Key: Album Name Hash Hash Mod Value: Release Year
People’s Instinctive Travels and the Paths of Rhythm 8 0 1990
The Low End Theory 2 2 1991
Midnight Marauders 3 3 1993
Beats, Rhymes and Life 5 1 1996

First the key is translated into the hash via our hashing function. Then our hash map performs modulo arithmetic to turn the hash into an array index.

Collisions

Remember hash functions are designed to compress data from a large number of possible keys to a much smaller range. Because of this compression, it’s likely that our hash function might produce the same hash for two different keys. This is known as a hash collision. There are several strategies for resolving hash collisions.

The first strategy we’re going to learn about is called separate chaining. The separate chaining strategy avoids collisions by updating the underlying data structure. Instead of an array of values that are mapped to by hashes, it could be an array of linked lists!

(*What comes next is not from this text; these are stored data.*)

/-- A fault of a copy that goes on outside its saved group (R227, R240): its record names the issue site, and the group
comes back stopped: in what the device keeps of it and, while the save is being written, in its image.  OP 0 restarts
every such copy with what else the group's stop restarts. -/
def State.detachedFault (s : State) (id : Nat) (c : CopyOp) (die cause : Nat) (d0 : BitVec 64) (access : Nat) : State :=
  let x := s.ctx c.asid
  let stop (old : Option Stop) : Stop := match old with
    | some st => { st with ops := st.ops ++ [id] }
    | none => ⟨BitVec.ofNat 8 cause, .boundary, 0, [id]⟩
  let s := s.setCtx c.asid { x with kept := x.kept.map fun k =>
    if k.key = c.team then
      { k with groups := k.groups.map fun g => if g.gid = c.gid then { g with stop := some (stop g.stop) } else g }
    else k }
  let s := match c.detached with
    | some (_, image) => if image = 0 then s else s.write64 image (s.read64 image ||| 1#64 <<< 63)
    | none => s
  s.emit die (record0 d0 0 c.pc access cause c.seq c.asid c.core c.site)

/-- Drop memory operations; a request of theirs that is still outstanding keeps its tag and its window busy until it is
answered (R56, R161). -/
def State.dropMemops (s : State) (dead : Nat × MemOp → Bool) : State :=
  { s with
    memops := s.memops.filter fun e => !dead e
    orphans := s.orphans ++ (s.memops.filter dead).flatMap fun e => e.2.lines.filter fun f => match f.at_ with | .sent _ => true | _ => false }

/-- Drop the memory operation of an engine's operation: it begins its chunk or K-step again. -/
def State.engineDrop (s : State) (cls id : Nat) : State :=
  let s := s.dropMemops fun e => e.2.engine = some (cls, id)
  if cls = 0 then { s with copies := Tab.modify s.copies id fun c => { c with wait := none, buf := [] } }
  else if cls = 2 then s
  else { s with matops := Tab.modify s.matops id fun m => { m with wait := none } }

/-- Stop an engine's operation at its chunk or K-step (R90, R382): its memory operation is dropped, and a loop that shared
its fetch resumes alone (R383). -/
def State.engineStop (s : State) (cls id : Nat) : State :=
  let s := s.engineDrop cls id
  if cls = 0 then { s with copies := Tab.modify s.copies id fun c => { c with stopped := true } }
  else if cls = 2 then s
  else { s with matops := Tab.modify s.matops id fun m => { m with stopped := true, mates := [], fetched := [] } }

/-- Whether a fault of a matrix loop holds it at its K-step without a record (R185): it runs into a shadow, and its region
is not decided to commit. -/
def State.engineHeld (s : State) (id : Nat) : Bool :=
  match Tab.find s.matops id with
  | some m => (m.op = 5 || m.op = 6) && m.shadow && ((s.group m.core m.slot).bind Group.spec).any fun p => p.decided != some true
  | none => false

/-- A TYPE 4 trace record (R446): the ticket, its owner and what happened to it. -/
def State.traceTicket (s : State) (o : MemOp) (ticket : BitVec 16) (node what : Nat) : State :=
  match s.group o.core o.slot with
  | some g => if o.engine.isNone then s.trace g 2 4 o.pc o.seq (ticket.toNat + node * 2 ^ 16 + what * 2 ^ 26) else s
  | none => s

/-- A line after some of its lanes are done: with a packet or sectors left it waits to be sent again, marked as a replay of
the ticket that is being replayed; else its ticket-table entry is released (R46, R348). -/
def State.lineGoesOn (s : State) (k j : Nat) (own : Bool) : State :=
  match Tab.find s.memops k with
  | some o => s.modLine k j fun f =>
    if !(o.lineLanes f).isEmpty then (if own then { f with at_ := .queued, sect := 0 } else f)
    else match f.later with
      | [] => { f with at_ := .done, kept := false }
      | p :: ps => { f with lanes := p, later := ps, sect := 0, at_ := match f.replayOf with | some t => .noticed t | none => .queued }
  | none => s

/-- Settle lane entries of a line with poison (R49, R164) for a cause: loads and atomics fill poisoned, stores are not
performed, the group has a late fault; a fetch stops its group precisely (R281); an engine's operation stops at its
chunk. -/
def State.settleLanes (s : State) (k j cause : Nat) (which : MemOp → FabLine → List LaneAcc) : State :=
  match Tab.find s.memops k with
  | some o =>
    match o.lines[j]? with
    | some f =>
      let ls := which o f
      let va := (ls.head?.map (·.addr)).getD f.line
      match o.engine with
      | some (cls, id) =>
        if cls = 1 && s.engineHeld id then s.engineDrop cls id
        else
          match (if cls = 0 then Tab.find s.copies id else none) with
          | some c =>
            if c.detached.isSome then (s.detachedFault id c (dieOf c.core) cause va o.access).engineStop cls id
            else (s.lateFault o cause va 0 [id]).engineStop cls id
          | none => (s.lateFault o cause va 0 (if cls = 2 then [] else [id])).engineStop cls id
      | none =>
        if o.kind = .fetch then
          let s := { s with memops := Tab.drop s.memops k }
          match s.group o.core o.slot with
          | some g => s.stopPrecise { g with ibufWait := none } (dieOf g.core) cause va 0 3
          | none => s
        else
          let d := s.drawFree
          let x := (Config.freeValue d.2).toNat
          let s := ls.foldl (fun s l =>
            let s := if o.kind = .store ∨ o.kind = .bitmap then s else s.fillLane o l.lane x true
            s.modOp k fun o => o.onLanes (fun m => m.lane = l.lane) fun m =>
              { m with data := if o.kind = .store then m.data else BitVec.ofNat 128 x
                       pois := if o.kind = .store then m.pois else true, ok := false, at_ := .done }) d.1
          let s := (s.modLine k j fun f => { f with lanes := f.lanes ++ f.later.flatten, later := [] }).lineGoesOn k j true
          (s.lateFault o cause va (o.maskFor ls) []).finishOp k
    | none => s
  | none => s

/-- Settle a line's whole entry with poison: one ticket covers every lane of the instruction on the line (R46, R49). -/
def State.settleLine (s : State) (k j cause : Nat) : State := s.settleLanes k j cause MemOp.entryLanes

/-- A fetched instruction word reaches its group (R281): it joins the words buffered for the PC. -/
def State.fetchFill (s : State) (o : MemOp) (w : Word) : State :=
  s.modGroup o.core o.slot fun g =>
    let ws := match g.ibuf with | some (pc, ws) => if pc = o.pc then ws else [] | none => []
    { g with ibuf := some (o.pc, ws ++ [w]), ibufWait := none, waiting := false }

Image credits to javarevisited

Separate Chaining

A hash map with a linked list separate chaining strategy follows a similar flow to the hash maps that have been described so far. The user wants to assign a value to a key in the map. The hash map takes the key and transforms it into a hash code. The hash code is then converted into an index to an array using the modulus operation. If the value of the array at the hash function’s returned index is empty, a new linked list is created with the value as the first element of the linked list. If a linked list already exists at the address, append the value to the linked list given.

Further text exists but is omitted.